━━━━━ Supplied records ━━━━━

/-- The flips of a chunk's speculative lines in 8-byte groups that hold a word it wrote (R117). -/
def parityFlips (s : State) (core : Nat) (c : Chunk) : List Flip :=
  (s.coreOf core).flips.filter fun f => f.array == 0 && f.owner == c.uid && c.writes.any fun w => w.1 / 8 == f.addr / 8

/-- Flips that one detection meets: those of a speculative line, of a register, or of a 64-bit word. -/
def Flip.sameUnit (f g : Flip) : Bool :=
  f.array == g.array && f.owner == g.owner &&
    (if g.array ≤ 1 then f.addr / 64 == g.addr / 64 else if g.array = 2 then f.addr / 2 ^ 16 == g.addr / 2 ^ 16
      else f.addr / 8 == g.addr / 8)

/-- ADDR of a log entry: the line, the register's name, or the byte offset (R130). A register's flips are kept at its
name times 2^16 plus the byte. -/
def Flip.logAddr (f : Flip) : Nat := if f.array ≤ 1 then f.addr / 64 * 64 else if f.array = 2 then f.addr / 2 ^ 16 else f.addr

/-- SYNDROME of a register's flips: those of the 128-byte block that holds the first failing group (R130). -/
def regSyndrome (fs : List Flip) : BitVec 16 :=
  let at_ := fun (f : Flip) => f.addr % 2 ^ 16
  let first := (fs.map at_).foldl Nat.min (2 ^ 16)
  syndromeOf 128 (fs.filter fun f => at_ f / 128 == first / 128)

/-- The core whose array an error of a thread lies in: typed buffers stay on its placement core (R17, R321). -/
def Thread.arrayCore (th : Thread) (array : Nat) : Nat := if 4 ≤ array ∧ array ≤ 7 then th.placeCore else th.core

/-- Logs an error in state that a chunk can rebuild, and clears its flips (R129, R130, R336). The answer tells whether
the error is lasting. -/
def logRebuild (s : State) (t : Nat) (older : Bool) (f : Flip) : State × Bool :=
  let core := (s.thr t).arrayCore f.array
  let fs := (s.coreOf core).flips.filter fun g => g.sameUnit f
  let (free, s) := s.fresh
  let synd : BitVec 16 := if f.array ≤ 1 then syndromeOf 64 fs else if f.array = 2 then regSyndrome fs
    else (free.setWidth 8).setWidth 16
  let (s, lasting) := s.logError core f.array 0 f.logAddr (f.addr / 8) t older synd 1 (fs.any (·.inj))
  (s.dropFlips core fun g => g.sameUnit f, lasting)

/-! ## Ending a chunk (R31 to R33, R35) -/

/-- CUTWHY's value (R33). -/
def cutwhyWord (len : Nat) (token : Bool) (code : Nat) : Word :=
  BitVec.ofNat 64 (len * 65536 + b2n token * 256 + code)

/-- Starts the next chunk of a thread from its present private state. -/
def State.newChunk (s : State) (t : Nat) : State :=
  let s := s.modThr t fun th => { th with chunk := Chunk.fresh s.nextUid th.regs }
  { s with nextUid := s.nextUid + 1 }

/-- Sets the state that a squash of the current chunk restores to the present one: the first effects of a chunk are part
of its start, and what they write is captured (R34; log 8). -/
def State.sealStart (s : State) (t : Nat) (keys : List UndoKey) : State :=
  s.modThr t fun th => { th with chunk := { th.chunk with start := th.regs, undo := keys } }

/-- The reach of a chunk of a core: of the lines in its signatures; a line that only its post-commit list names is not counted
(R136; log 150). -/
def reachOf (s : State) (core : Nat) (c : Chunk) : Nat :=
  let glob := (c.rlines ++ c.wlines).filter fun l => s.placeOf (l * 64) != .csp
  if glob.isEmpty then 0
  else if glob.all fun l => s.placeOf (l * 64) == .own && !s.isHost (l * 64) && clusterDie (s.homeOf (l * 64)) == dieOf core then 1
  else 2

/-- Requests of one cycle stand in the order of cluster, core and slot (R138). -/
def requestKey (th : Thread) : Nat := (clusterOf th.core * 8 + sliceOf th.core) * 16 + th.slot

/-- Enters a thread's commit request: behind those of earlier cycles (R138). -/
def insertRequest (s : State) (t : Nat) : List Nat → List Nat
  | [] => [t]
  | u :: us =>
    let at_ := match (s.thr u).older with | some c => c.reqAt | none => 0
    if at_ = s.cycle ∧ requestKey (s.thr t) < requestKey (s.thr u) then t :: u :: us else u :: insertRequest s t us

/-- The count to the instruction before which DETCONFLICT is due, in the chunk that follows one of n instructions. -/
def detAfter (d : Option (Nat × Word)) (n : Nat) : Option (Nat × Word) :=
  match d with
  | some (k, v) => if n ≤ k then some (k - n, v) else none
  | none => none

/-- The parity check of the lines that a thread's chunk wrote, every one that fails logged; the answer tells whether one
failed, and lasting (R117). -/
def checkLines (s : State) (t : Nat) (c : Chunk) : State × Option Bool :=
  let fs := parityFlips s (s.thr t).core c
  let units := (fs.map fun f => f.addr / 64).eraseDups.filterMap fun l => fs.find? fun f => f.addr / 64 == l
  units.foldl (fun (r : State × Option Bool) f =>
    let (s, lasting) := logRebuild r.1 t false f
    (s, some (lasting || r.2 == some true))) (s, none)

━━━━━

■ What this task involves
Give again exactly, and only, the lines above starting at the one with "let (free, s) := s.fresh" and ending at the one with "R33, R35) -/".

■ Expected output
  let (free, s) := s.fresh
  let synd : BitVec 16 := if f.array ≤ 1 then syndromeOf 64 fs else if f.array = 2 then regSyndrome fs
    else (free.setWidth 8).setWidth 16
  let (s, lasting) := s.logError core f.array 0 f.logAddr (f.addr / 8) t older synd 1 (fs.any (·.inj))
  (s.dropFlips core fun g => g.sameUnit f, lasting)

/-! ## Ending a chunk (R31 to R33, R35) -/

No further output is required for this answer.